RDC: deux grandes mesures du gouvernement pour préserver ses forêts après la levée du moratoire

 RDC: deux grandes mesures du gouvernement pour préserver ses forêts après la levée du moratoire

Au cours du 11ème Conseil des ministres animé le 9 juillet dernier, le gouvernement congolais a adopté un projet impliquant la levée du moratoire sur l’exploitation des forêts de la République démocratique du Congo imposé depuis 2005.

Une initiative qui a laissé sans voix les mouvements, organisations et défenseurs de l’environnement et des droits des peuples autochtones.

Pourtant, malgré les indignations de ces organisations, le gouvernement congolais, à travers la Vice-Primature en charge de l’Environnement et Développement durable, voit les choses d’un autre angle et reste droit dans ses bottes.

Le débat autour du moratoire intervient en pleines négociations de financement entre la République démocratique du Congo et L’Initiative pour la Forêt d’Afrique Centrale.

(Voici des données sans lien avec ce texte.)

-- ==== Sys2Proof/Machine/Cpx.lean ====
section
/-! DEFINITION. Pod coprocessors: issue, records, and the unit XFM (R169-R188, R196, R197). -/

namespace Sys2Proof.Machine

/-! ### Issue (R169, R170) -/

/-- The enable bit of unit `u` in CPX_CTL. -/
def Dev.cpxEnabled (d : Dev) (p u : Nat) : Bool := bitAt (d.reg (rCPX_CTL p)) u

/-- The check of a CPX instruction at AG: the cause of its fault, if any: ILLEGAL, then CPX_RANGE, CPX_ALIGN, CPX_UNIT_OFF (R169). -/
def Dev.cpxCheck (d : Dev) (c : Nat) (x sa u : Nat) : Option Nat :=
  if fD x != 0 || fImm x != 0 then some 0x01
  else if sa ≥ 0x7FF000 then some 0x11
  else if sa % 64 != 0 then some 0x10
  else if !d.cpxEnabled (c / 9) u then some 0x12
  else none

/-- An older instruction past which no CPX instruction is sent (R118, R120, R170): a store, a serialising instruction, DMAWAIT. -/
def cpxHolds (w : Word) : Bool :=
  [0x1C, 0x1D, 0x21, 0x26, 0x1E, 0x1F, 0x34, 0x35, 0x36, 0x37, 0x38, 0x39, 0x3A, 0x19, 0x31].contains (fOp w.toNat)

/-- A fault of a CPX instruction: FADDR is Sa, 0 for ILLEGAL (R144, R169). -/
def cpxFault (cause sa : Nat) : InsnRes := if cause = 0x01 then illegal else .fault cause (sa : Nat) 0xFF

/-- The issue of a CPX instruction (R169, R170): it waits while 8 are outstanding or the unit is full. At CM (`older` empty) it is sent and
commits, or faults. Ahead of CM, `older` are the words of the instructions that have still to commit and `sa` the value the bypass network
gives for Sa: the instruction waits past a store, a serialising instruction or a DMAWAIT among them; else it is sent tentatively, or marked
with its fault and not sent, and commits or faults with the last of them. -/
def Dev.cpxIssue (d : Dev) (c : Nat) (w : Word) (older : List Word) (sa : Word) (u : Nat) : Dev :=
  let k := d.core c
  let x := w.toNat
  let out := (d.pods.cpx.filter fun i => i.core == c).length
  let full := decide (8 ≤ out) || decide (32 ≤ d.cpxHeld (c / 9) u)
  let seq := d.pods.seq
  match older with
  | [] =>
    let a := (k.getS (fA x)).toNat
    match d.cpxCheck c x a u with
    | some cause => d.dspFinish c (cpxFault cause a)
    | none => if full then d else ((d.cpxAccept c u a).cpxCommit c seq).dspFinish c (.done k.adv)
  | _ =>
    let a := sa.toNat
    let after := k.tent.foldl (fun m t => max m t.ahead) 0
    if older.any cpxHolds || decide (older.length ≤ after) then d
    else
      let put (mark : Option Nat) (e : Dev) : Dev :=
        e.updCore c fun k => { k with tent := k.tent ++ [⟨u, a, older.length, seq, mark⟩] }
      match d.cpxCheck c x a u with
      | some cause => put (some cause) d
      | none => if full then d else put none (d.cpxAccept c u a)

/-- A CPX row (R169) of unit `u`. -/
def State.cpxRow (op : Nat) (c : Fin 108) (w : Word) (ahead : List Word × Word) (u : Nat) (s : State) : Res :=
  s.dspRow op c w fun d => d.cpxIssue c w ahead.1 ahead.2 u

def execCpxDec (c : Fin 108) (w : Word) (ahead : List Word × Word) (s : State) : Res := s.cpxRow 0x3C c w ahead 0
def execCpxXfm (c : Fin 108) (w : Word) (ahead : List Word × Word) (s : State) : Res := s.cpxRow 0x3D c w ahead 1
def execCpxMat (c : Fin 108) (w : Word) (ahead : List Word × Word) (s : State) : Res := s.cpxRow 0x3E c w ahead 2

/-- CPX_RECORD_WRITE (R179): the record of a run instruction is written once its outputs are acknowledged; `lost` is an
error completion of that write. -/
def execCpxRecordWrite (p : Fin 12) (seq : Nat) (lost : Bool) (s : State) : Res :=
  .next (s.onDev fun d =>
    match d.pods.cpx.find? (fun i => i.seq == seq && i.core / 9 == p.val) with
    | some i => match i.ran with
      | some r => if d.cpxOrderHolds i then d else (d.cpxRecord i r lost).slotsShow
      | none => d
    | none => d)

/-! ### Descriptor checks (R175-R177) -/

/-- One check of R176: holds or fails with a status at a byte offset. -/
abbrev CpxCheck := Bool × Nat × Nat

/-- The first failing check. -/
def firstBad (l : List CpxCheck) : Option (Nat × Nat) :=
  match l.find? (fun c => !c.1) with
  | some c => some c.2
  | none => none

/-- Reserved bytes `i … i+n-1` must be 0: one BAD_DESC check per byte, at its own offset. -/
def resvBytes (ds : List Byte) (i n : Nat) : List CpxCheck :=
  (upTo n).map fun j => (leAt ds (i + j) 1 == 0, 1, i + j)

/-- The 40-bit address field at byte `i`; its upper three bytes are reserved. -/
def addrAt (ds : List Byte) (i : Nat) : Nat := leAt ds i 5
def addrOk (ds : List Byte) (i : Nat) : List CpxCheck := resvBytes ds (i + 5) 3

/-- The header checks of R175: UNIT, OP, DLEN, reserved bytes, extent below 0x7F_F000. -/
def headerChecks (ds : List Byte) (unit desc : Nat) (ops : List Nat) (dlen : Nat → Nat) : List CpxCheck :=
  [(leAt ds 0 1 == unit + 1, 1, 0), (ops.contains (leAt ds 1 1), 1, 1),
   (leAt ds 2 1 == dlen (leAt ds 1 1), 1, 2)] ++ resvBytes ds 3 5 ++
  [(decide (desc + 64 * leAt ds 2 1 ≤ 0x7FF000), 1, 2)]

/-- A buffer span (R177): field offset, first byte, length, pack24 data or not. A span of length 0 touches nothing. -/
structure Span where
  field : Nat
  addr : Nat
  len : Nat
  pack : Bool

/-- The span lies in a permitted place of pod `p` (R177). -/
def spanOk (p : Nat) (s : Span) : Bool :=
  s.len == 0 ||
  match placeOf s.addr, placeOf (s.addr + s.len - 1) with
  | .ddr _, .ddr _ => true
  | .cbuf _, .cbuf _ => true
  | .pod q a, .pod r b => q == p && r == p && decide (a ≤ b) && decide (b < 0x7FF000)
  | .ldm c a, .ldm e b => c == e && c / 9 == p && decide (a ≤ b) && decide (b < 0x60000) && s.pack
      && a % 3 == 0 && s.len % 3 == 0
  | _, _ => false

/-- The check of a span (R176, R177). -/
def spanCheck (p : Nat) (s : Span) : CpxCheck := (spanOk p s, 4, s.field)

/-- The record of a failing check (R176). -/
def badRec (status off : Nat) : CpxRec := ⟨status, 1, off⟩
/-- The BUS_ERR record (R178): the address field of the failing buffer. -/
def busErrRec (field : Nat) : CpxRec := ⟨3, 1, field⟩

/-! ### Input and output of a unit -/

/-- A unit at work: the device, the instruction, the first failing buffer's address field, if any, and the output writes it still gets to
issue, where the fence cuts it off (R183). -/
structure Io where
  d : Dev
  i : CpxInst
  err : Option Nat
  room : Option Nat

/-- Read `n` bytes at `a` for the buffer whose address field is `f`; after an error nothing more is read (R179). -/
def Io.read (io : Io) (f a n : Nat) : Io × List Byte :=
  match io.err with
  | some _ => (io, List.replicate n 0)
  | none =>
    let r := io.d.busRead (io.i.core / 9) a n
    match r.2 with
    | some bs => ({ io with d := r.1 }, bs)
    | none => ({ io with d := r.1, err := some f }, List.replicate n 0)

/-- Write bytes at `a` under the instruction's period tag (R180). Once cut off, the unit does nothing more. -/
def Io.write (io : Io) (f a : Nat) (bs : List Byte) : Io :=
  match io.err with
  | some _ => io
  | none =>
    if io.room = some 0 then { io with err := some f }
    else
      let r := io.d.busWrite (io.i.core / 9) io.i.job a bs
      let io1 : Io := { io with d := r.1, room := io.room.map (· - 1) }
      if r.2 then io1 else { io1 with err := some f }

/-- `n` free numbers below `m`: draw `draw` for the parameters and inputs `key`, on which alone they depend (R33, R182, assumption log 2). -/
def unitDraw (key : List Byte) (draw m n : Nat) : List Nat := (upTo n).map fun j => Config.unitFree key draw j % m
/-- A free integer of either sign. -/
def unitInt (key : List Byte) (draw j : Nat) : Int :=
  let x := Config.unitFree key draw j
  if x % 2 = 0 then (x / 2 : Nat) else -((x / 2 : Nat) : Int) - 1

/-- The operations of a unit (R184, R189, R198). -/
def unitOps (unit : Nat) : List Nat :=
  if unit = 0 then [0x01, 0x02, 0x03, 0x04, 0x11, 0x12, 0x13, 0x14] else if unit = 1 then [1, 2] else [1, 2, 3]

/-- The queue of a unit that an operation waits in: DEC decodes with one engine and encodes with another (R198). -/
def engineOf (unit op : Nat) : Nat := if unit = 0 ∧ 0x11 ≤ op then 1 else 0
/-- The engines that take instructions from one queue, in the order accepted: MAT has two (R195). XFM runs one batch at a time and in no stated
order (R181, R188): none of its instructions waits for another. -/
def enginesOf (unit : Nat) : Nat := if unit = 1 then 32 else if unit = 2 then 2 else 1
/-- OP of an instruction's descriptor. -/
def Dev.cpxOp (d : Dev) (i : CpxInst) : Nat := leAt (d.podRead (i.core / 9) i.desc 2) 1 1
/-- No engine has taken `i` yet: each is at work on an instruction of the same queue that the unit accepted earlier (R195, R198). -/
def Dev.cpxBefore (d : Dev) (i : CpxInst) : Bool :=
  decide (enginesOf i.unit ≤ (d.pods.cpx.filter fun j => decide (j.seq < i.seq) && j.core / 9 == i.core / 9 && j.unit == i.unit && j.ran.isNone &&
    engineOf i.unit (d.cpxOp j) == engineOf i.unit (d.cpxOp i)).length)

Pour la RDC, le moratoire sur les forêts de la République démocratique du Congo a démontré ses limites et il faudra trouver le lever tout en trouvant les mesures d’accompagnement afin de préserver efficacement le 2ème poumon vert mondial et maximiser les recettes de l’État.

Voici deux des grandes mesures préconisées par l’Etat congolais :

1° l’instauration de la taxe carbone

C’est la loi du pollueur-payeur, c.à.d Elle vise à sanctionner financièrement les émissions de gaz à effet de serre et donc à inciter les producteurs et consommateurs à des pratiques plus vertueuses dans la lutte contre le changement climatique.

Pour y parvenir, estime Me Félix Credo LILAKAKO MALIKUKA, deux options seraient envisageables, à savoir: est-ce qu’il faudrait modifier le code forestier de 2002 qui n’a été adopté que pour gouverner le secteur forestier ? Ou bien faudrait-il modifier la loi portant principes fondamentaux relatifs à la protection de l’environnement de 2011, en y insérant une disposition qui justifierait la prise d’une loi sur le changement climatique. Car la loi sur l’environnement est une loi-cadre censée donner des orientations aux lois sectorielles, surtout qu’elle contient déjà l’énoncé du principe pollueur-payeur tel que prévu par la Constitution. A notre avis, cette deuxième option semble être plausible et justifiée sur le plan de droit. Dans l’entre-temps, étant donné que la décision est déjà prise par le Gouvernement, les réflexions pourraient se poursuivre quant aux autres aspects de la Taxe carbone (économie, chimie, industrie, taxation, etc.).

La création de l’autorité de régulation du marché de carbone, est une nécessité pour ce secteur.

2. la Re-visitation des concessions forestières octroyées à ce jour

C’est l’une des mesures urgentes et le cheval de bataille de la Vice-Premier ministre, ministre de l’Environnement et Développement durable Eve Bazaïba au nom du gouvernement congolais.

L’Etat congolais est au cœur de plusieurs scandales forestiers , il est donc grand temps de se racheter.

Pour ce faire, tous les contrats, qu’ils soient pour des concessions de conservation ou forestières, doivent être révisés, c.à.d l’État congolais doit vérifier leur légalité.

Quant aux titres achetés après 2005 donc après l’instauration du moratoire, ils seront soit annulés soit suspendus.

Les propriétaires devront soit reprendre le processus soit fermer leurs sociétés.

Ainsi, cette mesure permettra au gouvernement congolais de reprogrammer et limiter l’exploitation de ses forêts.

Toutes ces mesures et tant d’autres qui vont succéder à la levée du moratoire, requièrent une discipline et une rigueur pour leur application. Le contraire serait “déshabiller saint-Paul pour habiller saint-Pierre”.